K2D2 can be accessed at K2D2 site [22]. Users must choose the input wavelength range (200–240 nm or 190–240 nm) and provide the spectrum of the problem protein (see Figure 1A). Spectra must be in Δε units. As results are better for the 190–240 nm wavelength range, this option is recommended if the user can supply spectra in this range, although we maintain the short range input as it is sometimes difficult to obtain the former. The results consist of the estimated values for percentages of residues in alpha-helix and beta-strand, an estimated error for the prediction, and a graphic comparing the predicted spectrum with the user input (see Figure 1B). The plot provides a visual assessment of the accuracy of the prediction.

Results and Discussion

The performance of K2D2 was measured in a left-one-out benchmark, comparing real and predicted values, by means of the Pearson correlation coefficient (r) and the root mean square deviation (RMSD). We obtained averages of r of 0.93 for alpha and 0.82 for beta, and average values of RMSD of 0.08 and 0.09, respectively (see Table 1). In comparison, K2D was reported to produce average r values of 0.91 for alpha and 0.73 for beta, and average RMSD values of 0.11 and 0.14, respectively [8]. The performance of K2D2 for alpha helix did not improve much, something to expect, as K2D's prediction was already very good. In contrast, the prediction for beta strand was much improved. Furthermore, K2D was originally tested with only 24 proteins, and when evaluating it with the expanded set of 43 proteins we observed an even bigger difference (see Table 1). Thus, K2D2 produces significantly better predictions than K2D.

Conclusion

We have presented K2D2, a re-implementation of the K2D method for prediction of protein secondary structure from CD spectra. By using a larger wavelength range and larger dataset training, K2D2 represents an important improvement over K2D. As for K2D [8], we chose to offer predictions for alpha and beta percentages and not for other structures that are sometimes considered by similar prediction algorithms. Beta-turns are predicted by various methods with mild success (see Table 2). Recent publications point out that protein CD spectra does not have good predictive value for beta-turns [23], the reasons being the small number of residues in turns and the heterogeneity of their conformation [24].

Table 2

Reported performance for different implementations of published methods.

				α		β		T		U
METHOD	Ref-set	Eval-set	WRange	RMSD	r	RMSD	r	RMSD	r	RMSD	r

CDSSTR	43	29	190–240	0.064	0.929	0.081	0.704	0.067	0.462	0.089	0.444
CONTIN-PG	18	18	190–240	0.05	0.96	0.06	0.94	0.1	0.31	0.11	0.49
CONTIN-LL	43	29	190–240	0.053	0.942	0.084	0.674	0.076	0.373	0.096	0.262
HJ	16	16	190–260	-	0.98	-	-0.27	-	0.18	-	0.24
SELCON3	43	29	190–240	0.051	0.953	0.086	0.659	0.073	0.382	0.11	0.181
SOMCD	45	39	190–240	0.07	0.95	0.08	0.92	0.04	0.75	0.06	0.94
VARSEL	16	16	190–260	-	0.95	-	0.45	-	0.54	-	0.69

Labels as in table 1, T: beta turns, U: unordered. CDSSTR, CONTIN-LL, and SELCON3 performance values are taken from [11], CONTIN-PG values from [5], HJ values from [4], SOMCD values from [12], and VARSEL values from [13]
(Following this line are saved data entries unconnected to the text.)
-- ==== Sys2Proof/Machine/Manage.lean ====
section
/-! DEFINITION. The Management Unit: the MANAGE operations (spec/11, R174 to R181). -/

namespace Sys2Proof.Machine

/-! ## Taking a MANAGE frame (R174) -/

/-- The MANAGE operations (spec/01 1.2). -/
inductive ManageOp where
  | readStatus | readTable | readRecord | load | arm | config | save | eraseImage | resetZone | isolateZone | restoreZone
  | silenceSirens | testSiren | releaseDoor | testSpark | clearFaults | restart
  deriving DecidableEq, Repr

/-- The code of an operation (spec/01 1.2). -/
def ManageOp.code : ManageOp → Nat
  | .readStatus => 1 | .readTable => 2 | .readRecord => 3 | .load => 4 | .arm => 5 | .config => 6 | .save => 7
  | .eraseImage => 8 | .resetZone => 9 | .isolateZone => 10 | .restoreZone => 11 | .silenceSirens => 12 | .testSiren => 13
  | .releaseDoor => 14 | .testSpark => 15 | .clearFaults => 16 | .restart => 17

/-- The payload length of a LOAD: one word per field for each entry it names (R174); of a LOAD of no table, its five first bytes
(log entry 17). -/
def loadLengthOk (payload : List Byte) : Bool :=
  match payload with
  | _ :: _ :: id :: _ :: count :: entries =>
    match TableId.ofCode id.toNat with
    | some t => decide (entries.length = 2 * t.width * count.toNat)
    | none => true
  | _ => false

/-- The payload has the length of its operation: operation, tag, arguments (R174, spec/01 1.2). -/
def ManageOp.lengthOk (op : ManageOp) (payload : List Byte) : Bool :=
  match op with
  | .load => loadLengthOk payload
  | .readTable | .readRecord => payload.length = 5
  | .silenceSirens | .testSiren | .testSpark => payload.length = 4
  | .resetZone | .isolateZone | .restoreZone | .releaseDoor => payload.length = 3
  | .readStatus | .arm | .config | .save | .eraseImage | .clearFaults | .restart => payload.length = 2

/-- The oldest waiting frame, when the LIU takes one and it is a MANAGE frame for the MU (R13). -/
def State.manageHead (s : State) : Option Frame :=
  match s.liu.panelRx with
  | bytes :: _ => if s.takesPanelFrame then manageFrame bytes else none
  | [] => none

/-- The tag of a MANAGE payload; a free value when it is too short to carry one (log entry 16). -/
def tagOf (payload : List Byte) : Byte :=
  match payload with
  | _ :: tag :: _ => tag
  | _ => Config.absentTag payload

/-- The arguments of a MANAGE payload. -/
def argumentsOf (payload : List Byte) : List Byte :=
  payload.drop 2

/-- Every operation but READ STATUS is answered BUSY now (R174). -/
def State.manageBusy (s : State) : Bool :=
  decide (s.mu.mode = .loading) || decide (s.mu.work = .save) || decide (s.mu.work = .erase)

/-- Decide a MANAGE operation when its frame is the one taken: BUSY, then BAD_VALUE for its length, then its own rule (R174). The
rule is given the tag, the arguments and the state without the frame. -/
def manage (op : ManageOp) (rule : Byte → List Byte → State → State) (s : State) : State :=
  match s.manageHead with
  | some f =>
    if orderOp f.payload = some op.code then
      let s1 := s.popPanel
      let tag := tagOf f.payload
      if s.manageBusy ∧ op ≠ .readStatus then s1.answer tag .busy
      else if op.lengthOk f.payload then rule tag (argumentsOf f.payload) s1
      else s1.answer tag .badValue
    else s
  | none => s

/-- An operation code outside 1 to 17, or none (R174). -/
def unknownOperation (payload : List Byte) : Bool :=
  match orderOp payload with
  | some op => decide (op < 1) || decide (17 < op)
  | none => true

/-- A MANAGE frame of no operation: BUSY, or BAD_VALUE (R174). -/
def manageUnknownOperation (s : State) : State :=
  match s.manageHead with
  | some f =>
    if unknownOperation f.payload then
      s.popPanel.answer (tagOf f.payload) (if s.manageBusy then .busy else .badValue)
    else s
  | none => s

/-- MANAGE_UNKNOWN_OPERATION (R174). -/
def execManageUnknownOperation (s : State) : Host.Outcome State Fault Refusal :=
  .next (manageUnknownOperation s)

/-- An operation that is answered REFUSED_MODE but in one mode (R174). -/
def inMode (mode : Mode) (tag : Byte) (rule : State → State) (s : State) : State :=
  if s.mu.mode = mode then rule s else s.answer tag .refusedMode

/-! ## Reading (R176, R177) -/

/-- A set of zones as a byte, bit z for zone z (spec/01 1.2). -/
def zoneSetByte (p : Zone → Bool) : Byte :=
  byteOf (((List.finRange 8).filter p).foldl (fun n z => n + 2 ^ z.val) 0)

/-- The 26 bytes of READ STATUS (spec/01 1.2, R176). -/
def State.statusBytes (s : State) : List Byte :=
  [byteOf s.mu.mode.code, byteOf s.liu.loop.code] ++ (s.zones.toList.map fun r => byteOf r.stage.value) ++
    [zoneSetByte fun z => (s.zone z).isolated,
     (s.fu.first.map fun r => byteOf r.kind.code.val).getD 0xFF,
     byteOf s.fu.reports.length, byteOf s.qs.schedule.length] ++
    bytesOfWords [s.liu.unknownKinds, s.liu.duplicates, s.liu.discards, s.liu.fieldDrops, s.liu.relayDrops, s.fu.overflow]

/-- READ_STATUS (R176). -/
def execReadStatus (s : State) : Host.Outcome State Fault Refusal :=
  .next (manage .readStatus (fun tag _ s => s.answer tag .done s.statusBytes) s)

/-- The answer of READ TABLE (R176). -/
def readTable (tag id start count : Byte) (s : State) : State :=
  match TableId.ofCode id.toNat with
  | none => s.answer tag .badValue
  | some t =>
    if count = 0 ∨ t.readLimit < count.toNat then s.answer tag .badValue
    else if t.size < start.toNat + count.toNat then s.answer tag .badIndex
    else s.answer tag .done (s.tables.entryBytes t start.toNat count.toNat)

/-- READ_TABLE (R176). -/
def execReadTable (s : State) : Host.Outcome State Fault Refusal :=
  .next (manage .readTable (fun tag args s =>
    match args with
    | [id, start, count] => readTable tag id start count s
    | _ => s) s)

/-- The record classes (spec/01 1.2). -/
inductive RecordClass where
  | velocity | valve | window | zone | run | door | siren
  deriving DecidableEq, Repr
Reported performance for different implementations of published methods. Labels as in table 1, T: beta turns, U: unordered. CDSSTR, CONTIN-LL, and SELCON3 performance values are taken from [11], CONTIN-PG values from [5], HJ values from [4], SOMCD values from [12], and VARSEL values from [13] K2D2 compares well with other published methods for prediction of protein secondary structure from CD spectra (see Table 2). We note, however, that the performance values are not readily comparable across methods because they have been trained and evaluated with different datasets (See the effect of this on K2D's performance in Table 1). Moreover, performance from methods that predict different number of secondary structure types are also not comparable because the variance of the predictions for methods that predict more types would be smaller as the predictions are normalized. In any case, K2D2 and its predecessor, K2D, have a feature that we believe make them unique when compared to other methods, that is to warn conclusively the user when the prediction is not reliable according to the similarity between the user's input spectrum and the one computed from the training set. In summary, we believe that K2D2 represents a significant improvement and we have strived to make it easy to access and to use. We encourage users to provide suggestions for further improvements and to share novel CD spectra of proteins of known structures that can be used by us and by other developers of similar methods to improve the accuracy of the predictions. Finally, since other methods might present alternative features not considered by us and since the benchmark results are apparently not that different, we recommend users to follow recent bibliography to see which prediction programs are used by colleagues doing similar type of analyses, and to try more than one method if the results of the predictions are unconvincing.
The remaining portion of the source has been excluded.